DATA IN THIS EXERCISE —
/-- Atomics on local memory that is no CLOSE word: rd takes the old word, zero-extended, and the word becomes the operation's result; no
other byte and no other register of the thread changes (Table 7-8). A release form goes ahead where no earlier remote access of the thread
is open. FADD on an ordered region is logged instead: rd takes the word, which stays, and the thread's contribution is entered with its
key and counted. The model's own choices in it: log entries 17, 22, 25, 80. -/
def Obligations.CoreLocalAtomics : Prop :=
  ∀ (s : State) (t : Fin 512) (rd rs1 rs2 : BitVec 5) (ord : BitVec 2) (w : Bool) (a : Nat),
    let n := if w then 8 else 4
    let th := s.thread t.val
    let old := s.numAt a n
    let x := (th.getX rs2).toNat % 2 ^ (8 * n)
    let c := (th.getX rd).toNat % 2 ^ (8 * n)
    let sg := fun (v : Nat) => if v < 2 ^ (8 * n - 1) then (v : Int) else (v : Int) - 2 ^ (8 * n)
    let wrote := fun (i u : State) => (u.thread t.val).getX rd = BitVec.ofNat 64 old ∧
      ∀ r, r ≠ rd → (u.thread t.val).getX r = (i.thread t.val).getX r
    let done := fun (new : Nat) (i u : State) => onlyAtomic i u t ∧ storedAt a n new i u ∧ wrote i u ∧
      u.thread t.val = { i.thread t.val with x := (u.thread t.val).x, pc := th.pc + 4, run := .running, wait := none }
    let passes := ord.getLsbD 1 = true → th.posted = none ∧ s.pointsDone (s.fencePoints t.val) = true
    let open_ := passes ∧ s.reaches (th.getX rs1) a n ∧ s.hitsImage a n = false ∧ s.closeOf a = none
    (open_ → Issues (.amoSwap t rd rs1 rs2 ord w) t (encAmo .swap rd rs1 rs2 ord w) s (done x)) ∧
    (open_ → Issues (.amoAdd t rd rs1 rs2 ord w) t (encAmo .add rd rs1 rs2 ord w) s (done (old + x))) ∧
    (open_ → Issues (.amoAnd t rd rs1 rs2 ord w) t (encAmo .and rd rs1 rs2 ord w) s (done (old &&& x))) ∧
    (open_ → Issues (.amoOr t rd rs1 rs2 ord w) t (encAmo .or rd rs1 rs2 ord w) s (done (old ||| x))) ∧
    (open_ → Issues (.amoXor t rd rs1 rs2 ord w) t (encAmo .xor rd rs1 rs2 ord w) s (done (old ^^^ x))) ∧
    (open_ → Issues (.amoMin t rd rs1 rs2 ord w) t (encAmo .min rd rs1 rs2 ord w) s (done (if sg x < sg old then x else old))) ∧
    (open_ → Issues (.amoMax t rd rs1 rs2 ord w) t (encAmo .max rd rs1 rs2 ord w) s (done (if sg old < sg x then x else old))) ∧
    (open_ → Issues (.amoMinu t rd rs1 rs2 ord w) t (encAmo .minu rd rs1 rs2 ord w) s (done (if x < old then x else old))) ∧
    (open_ → Issues (.amoMaxu t rd rs1 rs2 ord w) t (encAmo .maxu rd rs1 rs2 ord w) s (done (if old < x then x else old))) ∧
    (open_ → Issues (.cas t rd rs1 rs2 ord w) t (encAmo .cas rd rs1 rs2 ord w) s (done (if old = c then x else old))) ∧
    (open_ → s.oregOf a = none →
      Issues (.amoFadd t rd rs1 rs2 ord w) t (encAmo .fadd rd rs1 rs2 ord w) s (done (fAdd (if w then .fp64 else .fp32) old x))) ∧
    (∀ e, open_ → s.oregOf a = some e → th.ordCount < 2 ^ 17 → s.logUsed e (s.stackOf a) < s.logShare e (s.stackOf a) →
      Issues (.amoFadd t rd rs1 rs2 ord w) t (encAmo .fadd rd rs1 rs2 ord w) s (fun i u => wrote i u ∧
        u.thread t.val = { i.thread t.val with
          x := (u.thread t.val).x, pc := th.pc + 4, run := .running, wait := none, ordCount := th.ordCount + 1 } ∧
        ∃ slot, u.msa.log = s.msa.log ++ [⟨e, s.stackOf a, a, s.coreKey t.val, x, n, if w then 0 else 1, slot⟩]))


/-- The atomics without a returned value, and acquire and release, on local memory. ADDP adds and writes no register; LDACQ reads like a
load; STREL and any release form wait for the thread's earlier remote accesses and, with none outstanding, go ahead. A register operand of
ADDP or STREL other than 0 is reserved. The model's own choices in it: log entries 17, 22, 80. -/
def Obligations.CoreAcquireRelease : Prop :=
  ∀ (s : State) (t : Fin 512) (rd rs1 rs2 : BitVec 5) (ord : BitVec 2) (w : Bool) (a : Nat),
    let n := if w then 8 else 4
    let th := s.thread t.val
    let addr := th.getX rs1
    let x := (th.getX rs2).toNat
    let quiet := th.posted = none ∧ s.pointsDone (s.fencePoints t.val) = true
    let passes := ord.getLsbD 1 = true → quiet
    let passed := fun (i u : State) => u.thread t.val = { i.thread t.val with pc := th.pc + 4, run := .running, wait := none }
    let waits := fun (op : CoreOp) (i u : State) => onlyThread i u t ∧
      u.thread t.val = { i.thread t.val with run := .suspended, wait := some (.fence op (s.fencePoints t.val)) }
    (passes → s.reaches addr a n → s.hitsImage a n = false → s.closeOf a = none →
      Issues (.addp t 0 rs1 rs2 ord w) t (encAmo .addp 0 rs1 rs2 ord w) s (fun i u => onlyAtomic i u t ∧ passed i u ∧
        storedAt a n (s.numAt a n + x) i u)) ∧
    (passes → s.leads addr a n →
      Issues (.ldacq t rd rs1 rs2 ord w) t (encAmo .ldacq rd rs1 rs2 ord w) s (fun i u => onlyRead i u t ∧ sameMemory i u ∧
        u.thread t.val = { i.thread t.val with x := (u.thread t.val).x, pc := th.pc + 4, run := .running, wait := none } ∧
        (u.thread t.val).getX rd = BitVec.ofNat 64 (s.numAt a n) ∧
        ∀ r, r ≠ rd → (u.thread t.val).getX r = (i.thread t.val).getX r)) ∧
    (quiet → s.reaches addr a n → s.hitsImage a n = false →
      Issues (.strel t 0 rs1 rs2 ord w) t (encAmo .strel 0 rs1 rs2 ord w) s (fun i u => onlyAccess i u t ∧ passed i u ∧
        storedAt a n x i u)) ∧
    (th.posted = none → s.pointsDone (s.fencePoints t.val) = false → s.accessRuns addr n = true →
      Issues (.strel t 0 rs1 rs2 ord w) t (encAmo .strel 0 rs1 rs2 ord w) s
        (waits (.amo .strel ord n 0 addr x (th.getX 0).toNat))) ∧
    (rd ≠ 0 → Issues (.addp t rd rs1 rs2 ord w) t (encAmo .addp rd rs1 rs2 ord w) s (tookFault t eBadcmd th.pc 0) ∧
      Issues (.strel t rd rs1 rs2 ord w) t (encAmo .strel rd rs1 rs2 ord w) s (tookFault t eBadcmd th.pc 0))


/-- Fences, HALT and accesses to other nodes. FENCE.L passes at once. FENCE.G and HALT pass where every request of the thread is
acknowledged and no refused one is kept; else they suspend the thread at the points reached so far. A kept refusal is taken as a fault at
the fence. With a tag to be had, a load or an atomic with a result sends its request and suspends the thread until the response, a store
and an ADDP send theirs and move on, the ADDP marked acquire waits for its acknowledgement; without a tag the thread waits for one. To a
target whose fallback is taken a load reads all-ones and faults behind itself, and a store moves on and is kept for the next fence. The
model's own choices in it: log entries 22, 24. -/
def Obligations.CoreFencesHaltAndRemoteLoads : Prop :=
  (∀ (s : State) (t : Fin 512),
    let th := s.thread t.val
    let clear := th.posted = none ∧ s.pointsDone (s.fencePoints t.val) = true
    let waits := th.posted = none ∧ s.pointsDone (s.fencePoints t.val) = false
    let passed := fun (i u : State) => onlyThread i u t ∧
      u.thread t.val = { i.thread t.val with pc := th.pc + 4, run := .running, wait := none }
    let ended := fun (i u : State) => onlyThread i u t ∧ u.thread t.val = { i.thread t.val with run := .halted, wait := none }
    let held := fun (op : CoreOp) (i u : State) => onlyThread i u t ∧
      u.thread t.val = { i.thread t.val with run := .suspended, wait := some (.fence op (s.fencePoints t.val)) }
    Issues (.fenceL t) t (encReg 0x22 0 0 0 0x010) s passed ∧
    (clear → Issues (.fenceG t) t (encReg 0x22 0 0 0 0x011) s passed ∧ Issues (.halt t) t (encReg 0x22 0 0 0 0x020) s ended) ∧
    (waits → Issues (.fenceG t) t (encReg 0x22 0 0 0 0x011) s (held (.fence true)) ∧
      Issues (.halt t) t (encReg 0x22 0 0 0 0x020) s (held .halt)) ∧
    (∀ code addr, th.posted = some (code, addr) → Issues (.fenceG t) t (encReg 0x22 0 0 0 0x011) s (fun i =>
      tookFault t code (if code = eFenceTimeout then th.pc + 4 else th.pc) addr
        (i.setThread t.val { i.thread t.val with posted := none })))) ∧
  ∀ (s : State) (t : Fin 512) (rd rs1 rs2 : BitVec 5) (imm : BitVec 16) (ord : BitVec 2) (node a : Nat),
    let th := s.thread t.val
    let addr := th.getX rs1 + imm.signExtend 64
    let x := (th.getX rs2).toNat
    let can := s.threadCanIssue t.val = true
    let sent := fun (typ : ReqType) (opf addr : Nat) (data : List Byte) (u : State) => u.mem = s.mem ∧
      ∃ r ∈ u.fxp.reqs, r.typ = typ ∧ r.owner = .thread t.val ∧ r.copies.map (·.1) = [node] ∧ r.req.opf = BitVec.ofNat 8 opf ∧
        r.req.addr = BitVec.ofNat 64 addr ∧ r.req.payload = data
    let passed := fun (i u : State) => u.thread t.val = { i.thread t.val with pc := th.pc + 4, run := .running, wait := none }
    let waits := fun (w : ThreadWait) (i u : State) => u.thread t.val = { i.thread t.val with run := .suspended, wait := some w }
    let load := CoreOp.load 8 false rd addr
    let add := CoreOp.amo .add ord 8 rd (th.getX rs1) x (th.getX rd).toNat
    let addp := CoreOp.amo .addp ord 8 0 (th.getX rs1) x (th.getX 0).toNat
    (s.coreAddr addr 8 = .remote node a →
      (can → Issues (.ld64 t rd rs1 imm) t (encImm 0x10 rd rs1 imm) s (fun i u => waits (.reply load) i u ∧ sent .load 0 a [] u)) ∧
      (can → Issues (.st64 t rs2 rs1 imm) t (encImm 0x14 rs2 rs1 imm) s (fun i u => passed i u ∧ sent .store 0 a (bytesLE 8 x) u)) ∧
      (¬ can → Issues (.ld64 t rd rs1 imm) t (encImm 0x10 rd rs1 imm) s (fun i u => waits (.tag load) i u ∧ u.mem = i.mem ∧
        u.fxp = i.fxp ∧ u.rd rCoreTagWait (t.val / 8) = min (i.rd rCoreTagWait (t.val / 8) + 1) 0xFFFFFFFF))) ∧
    (s.coreAddr (th.getX rs1) 8 = .remote node a → can → ord.getLsbD 1 = false →
      Issues (.amoAdd t rd rs1 rs2 ord true) t (encAmo .add rd rs1 rs2 ord true) s
        (fun i u => waits (.reply add) i u ∧ sent .atomic 17 a (bytesLE 8 x) u) ∧
      (ord.getLsbD 0 = false → Issues (.addp t 0 rs1 rs2 ord true) t (encAmo .addp 0 rs1 rs2 ord true) s
        (fun i u => passed i u ∧ sent .atomicP 27 a (bytesLE 8 x) u)) ∧
      (ord.getLsbD 0 = true → Issues (.addp t 0 rs1 rs2 ord true) t (encAmo .addp 0 rs1 rs2 ord true) s
        (fun i u => (∃ tag, waits (.acquire addp tag) i u) ∧ sent .atomicP 27 a (bytesLE 8 x) u))) ∧
    (s.coreAddr addr 8 = .gone →
      Issues (.ld64 t rd rs1 imm) t (encImm 0x10 rd rs1 imm) s (fun i =>
        tookFault t eDeadTarget (th.pc + 4) addr (i.setThread t.val ((i.thread t.val).setX rd (BitVec.allOnes 64)))) ∧
      Issues (.st64 t rs2 rs1 imm) t (encImm 0x14 rs2 rs1 imm) s (fun i u => onlyThread i u t ∧ u.thread t.val = { i.thread t.val with
        pc := th.pc + 4, run := .running, wait := none, posted := some (th.posted.getD (eFenceTimeout, addr)) }))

WHAT IS NEEDED — Go through the lines of the material, counting those with the word "eFenceTimeout"; afterward give only the total.

REPLY — 2